Прошло ослепление фонарем, и глаза привыкли к темноте. Я осторожно огляделся, стараясь излишне не шевелить головой. Рядом глинистый обрыв, покачивались пожухлые пучки рыжей травы, вылезали белесые корешки растений. Слева текли спокойные воды Тезы, где блики фонарей гонялись за широким блюдом луны.
Возле меня суетились два врача, осматривали, ощупывали. Через разбитые губы вырывались стоны, когда болезненно задевали ребра. Помогал со светом высокий милиционер, на кожаном поясе беспрестанно бубнила рация, перекликались озабоченные голоса. Между деревьев мелькали яркие лучи ручных прожекторов. Откуда столько народа?
— Как там Женька? — разбитые губы еле поднимались, распухший язык казался сучковатым поленом в узкой печной топке.
— С ним все в порядке, синяки, ушибы да сломанный нос. Сейчас показания дает, — ответил молодой врач, чьи стильные очки блеснули в свете фонаря, — Ты-то как — встать сможешь?
— Попробую, если немного поможете.
Четыре руки бережно подхватили с двух сторон и попытались приподнять, но судорога разрядом тока хлестнула по груди, и тело выгнулось дугой, вырвалось из поддерживающих рук. Вдобавок я приложился головой о твердую глину — происходящее отпрыгнуло в зияющую пропасть темноты.

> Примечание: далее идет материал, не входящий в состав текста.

-- ==== Sys2Proof/Machine/Passes.lean ====
section
/-!
DEFINITION. Render passes (R345 to R353): RPASS and its checks, DRAW and the reading of its records, the waves that the raster engine and the
resolve phase form, and the close.
-/
namespace Sys2Proof.Machine

/-- A field of a pass descriptor's eight-byte word (R345). -/
def passField (x : List Nat) (i hi lo : Nat) : Nat := bits (x.getD i 0) hi lo

/-- Whether a reserved field of a pass descriptor is not zero (R345). -/
def passReserved (x : List Nat) : Bool :=
  let f := passField x
  f 0 63 57 != 0 || f 0 3 0 != 0 || f 1 63 57 != 0 || f 1 3 0 != 0 || f 2 63 57 != 0 || f 2 2 0 != 0 || f 3 63 57 != 0 || f 3 6 0 != 0 ||
  f 4 63 57 != 0 || f 4 15 0 != 0 || f 5 63 57 != 0 || f 5 2 0 != 0 || f 7 63 60 != 0

/-- The pass that a descriptor describes, without its programs and its slot (R345). -/
def passOfDesc (x : List Nat) (imm : Bool) (part vi : Nat) (level : BitVec 2) : Pass :=
  let f := passField x
  { part := part, vi := vi, gen := 0, imm := imm, level := level, args := dw (f 2 56 3 * 8), ctrVa := dw (f 3 56 7 * 128),
    pool := dw (f 4 56 16 * 0x10000), flag := dw (f 5 56 3 * 8), merge := f 6 63 62, budget := f 6 61 58 + 1, samples := 2 ^ f 6 57 56,
    h := f 6 55 42 + 1, w := f 6 41 28 + 1, tpages := f 6 27 21, tsoff := f 6 20 0,
    clusters := (List.range 60).filter (fun c => bit (f 7 59 0) c) }

/-- The first limit that a pass breaks, as the VALUE of its trap (R346). -/
def State.passLimit (s : State) (p : Pass) (x : List Nat) (flagD : Bool) : Option Nat :=
  let f := passField x
  let outside (c : Nat) : Bool := !(List.range 3).all (fun n => s.coreInPart p.part (coreOfCluster c n))
  if p.frag.width ≠ 64 then some (f 0 56 4)
  else if p.clusters.isEmpty ∨ p.clusters.any outside then some (f 7 59 0)
  else if !p.imm ∧ f 3 56 7 ≠ 0 then some (f 3 56 7)
  else if !p.imm ∧ f 4 56 16 ≠ 0 then some (f 4 56 16)
  else if p.imm ∧ p.tpages ≠ 0 then some p.tpages
  else if p.imm ∧ p.tsoff ≠ 0 then some p.tsoff
  else if !p.imm ∧ (p.tpages = 0 ∨ 24 < p.tpages) then some p.tpages
  else if !p.imm ∧ p.tsoff % 0x10000 ≠ 0 then some p.tsoff
  else if !p.imm ∧ 0x180000 < p.tsoff + p.tpages * 0x10000 then some p.tpages
  else if !p.imm ∧ p.clusters.any (fun c => decide (3 * p.tpages ≤ p.headFrames c)) then some p.tpages
  else if flagD then some (f 5 56 3)
  else none

/-- The first byte of a tile-mode store that may not be part of one (R346). -/
def State.storeFault (s : State) (p : Pass) : Option Nat :=
  if p.imm then none
  else
    let chunks := (List.range (p.tpages * 256)).map (fun k => p.tsoff + 256 * k)
    (p.clusters.flatMap (fun c => (List.range 3).map (coreOfCluster c))).findSome? (fun core =>
      chunks.find? (fun a => !s.areaFree core a 256))

/-- What reading for a held lane answers. -/
inductive LaneRead where
  | ok (bs : List Byte)
  | trap (t : Trap)
  | wait
  deriving DecidableEq, Repr

/-- Read n bytes as a load of a lane, past the accesses that its earlier ones order before it, and those of an engine command that owns a line
(R147, R153, R346). -/
def State.readAsLane (s : State) (wid k : Nat) (w : Wave) (va n : Nat) : State × LaneRead :=
  match s.checkAccess w (w.lane k).level { act := .flush, n := n, acc := 0 } va with
  | (s, .trap t) => (s, .trap t)
  | (s, .page _) => (s, .wait)
  | (s, .ok ps) =>
    let probe (p : Piece) : Op :=
      { act := .load .b4, place := if p.dpage then .dpage else .line, wid := wid, lane := k, core := w.core, pa := p.pa, size := p.n }
    match ps.find? (fun p => !isMemory p.pa) with
    | some p => (s, .trap (accTrap 0x06 p.va n 0))
    | none =>
      if !ps.all (fun p => s.localOk s.nid (probe p)) || ps.any (fun p => s.lineOwned p.pa p.n) then (s, .wait)
      else
        let item := (w.lane k).item
        let bs := ps.flatMap (fun p => (List.range p.n).map (fun j =>
          if p.dpage then s.dByte item (p.pa + j) else s.viewByte wid k w.core s.nid (p.pa + j)))
        (ps.foldl (fun s p => if p.dpage then s.noteRead item p.pa p.n else s) s, .ok bs)

/-- What an attempt to open a pass answers. -/
inductive PassCheck where
  | ready (p : Pass)
  | trap (t : Trap)
  | wait
  deriving DecidableEq, Repr

/-- A descriptor-format fault (R4, R39). -/
def formatTrap (va : Nat) : Trap := { kind := 0x0A, i0 := dw va }

/-- Checks 5 and 6 of R346, for a pass within its limits. -/
def State.checkStore (s : State) (p : Pass) (core : Nat) : State × PassCheck :=
  match s.storeFault p with
  | some a => (s, .trap (accTrap 0x07 a 4 1))
  | none =>
    if !p.imm then (s, .ready p)
    else
      match s.engNow (gfxAgent p.vi core p.level) p.ctrVa.toNat 1 with
      | (s, .error k) => (s, if k = heldKind then .wait else .trap (accTrap k p.ctrVa.toNat 8 1))
      | (s, .ok (pa, _)) =>
        match s.till? (lineOf pa) with
        | some t => (s, if t.byPart then .trap { kind := 0x11, i0 := p.ctrVa } else .ready { p with ctr := lineOf pa })
        | none => (s, .trap { kind := 0x11, i0 := p.ctrVa })

/-- The descriptor's formats and limits, with its two programs read at the level of the pass's waves (R39, R346). -/
def State.checkDesc (s : State) (x : List Nat) (p : Pass) (core va : Nat) (flagD : Bool) : State × PassCheck :=
  if passReserved x then (s, .trap (formatTrap va))
  else
    let (fa, ra) := (passField x 0 56 4 * 16, passField x 1 56 4 * 16)
    match s.readProg p.vi fa p.level with
    | (s, none) => (s, .trap (formatTrap fa))
    | (s, some f) =>
      match s.readProg p.vi ra p.level with
      | (s, none) => (s, .trap (formatTrap ra))
      | (s, some r) =>
        let p := { p with frag := f, resv := r }
        match s.passLimit p x flagD with
        | some v => (s, .trap (gfxTrap 0xA1 3 v))
        | none => s.checkStore p core

/-- Checks 1 to 6 of R346 for the lanes of an RPASS. -/
def State.checkPass (s : State) (a : GfxAsk) (w : Wave) : State × PassCheck :=
  let k := a.lanes.headD 0
  if a.va % 64 ≠ 0 then (s, .trap (accTrap 0x05 a.va 64 0))
  else
    match s.readAsLane a.wid k w a.va 64 with
    | (s, .trap t) => (s, .trap t)
    | (s, .wait) => (s, .wait)
    | (s, .ok bs) =>
      let x := (List.range 8).map (fun i => ofBytes ((bs.drop (8 * i)).take 8))
      match s.checkPieces w (w.lane k).level 8 1 [(passField x 5 56 3 * 8, 8)] with
      | (s, .trap t) => (s, .trap t)
      | (s, .page _) => (s, .wait)
      | (s, .ok ps) =>
        let p := passOfDesc x a.imm ((s.partOf w.vi).getD 64) w.vi (s.startLevel w)
        s.checkDesc x p w.core a.va (ps.any Piece.dpage)

/-- Write every head of a pass as empty (R346, R354): the fault's kind and address when a page of the pool faults. -/
def State.emptyHeads (s : State) (p : Pass) (core : Nat) : State × Option (Nat × Nat) :=
  if p.imm then
    match s.segsNow (portUnit p.vi core p.level) 1 (partsOf p.pool.toNat (8 * p.w * p.h)) with
    | (s, .error e) => (s, some e)
    | (s, .ok gs) =>
      if gs.any (fun g => s.lineOwned g.pa g.n) then (s, some (heldKind, p.pool.toNat))
      else (gs.foldl (fun s g => s.unitWrite p.vi g.pa ((List.range (g.n / 8)).flatMap (fun _ => toBytes 8 0xFFFFFFFF))) s, none)
  else
    let one (c : Nat) (s : State) (b : Nat) : State :=
      match p.frameLoc c (b / 0x10000) (b % 0x10000) with
      | .spad k off => s.fillWords 0 (keysAt k off 2) 0xFFFFFFFF
      | .pool _ => s
    (p.clusters.foldl (fun s c => ((List.range ((p.tilesFor c).length * 4096)).map (fun n => 8 * n)).foldl (one c) s) s, none)

/-- The priority of the passes that a wave opens (R410). -/
def State.passPri (s : State) (w : Wave) : Nat :=
  match w.kind with
  | .fragment | .resolve => (match look s.passes w.pass with | some p => p.pri | none => 0)
  | .boot | .launched | .spawned => (match s.job? w.lid with | some j => j.pri | none => 0)

/-- The launch that a wave's passes count as opened for (R410). -/
def State.passOpener (s : State) (w : Wave) : Nat :=
  match w.kind with
  | .fragment | .resolve => (match look s.passes w.pass with | some p => p.opener | none => 0)
  | .boot | .launched | .spawned => w.lid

Снова нашатырь и трубный крик:
— Носилки сюда! Здесь «тяжелый»!
— Держись, дружище! А то нашатыря не напасемся! — обдал запахом лука пожилой врач.
Куда подевался охотник с арбалетом, старик с землянкой? Неужели всё привиделось, пока я лежал без сознания?
Легко спрыгнув, к нам присоединился худощавый мужчина. Серый плащ колыхнулся от приземления. Колючий взгляд мельком скользнул по мне, фонарь в руках обшаривал прибрежную бровку. Краем глаза я заметил, как тип снял с раскидистой вербы небольшой комок и быстро убрал в нагрудный карман.
Сверху спустили носилки, в шесть рук меня аккуратно положили на пахнущую формалином ткань. Закрепили широкими ремнями, чтобы не упал при переноске, или чтобы не сбежал.
— Ох, и здоровый же ты! — пропыхтел молодой врач.
— Это я ещё не жрамши, — я с трудом раздвинул губы в улыбке и почувствовал, как что-то теплое поползло по подбородку.
Уничтожить! — в голове всё ещё гремели мысли неизвестного охотника.
— Если шуткуешь, то, значит, жить будешь. В отличие от твоих друзей, — пропыхтел врач, забираясь на обрыв.
— Отставить разговоры! — скомандовал «серый плащ».
— Каких друзей? — я повернул голову.
Череп откликнулся ноющей болью, но открывшееся зрелище заставило о ней забыть.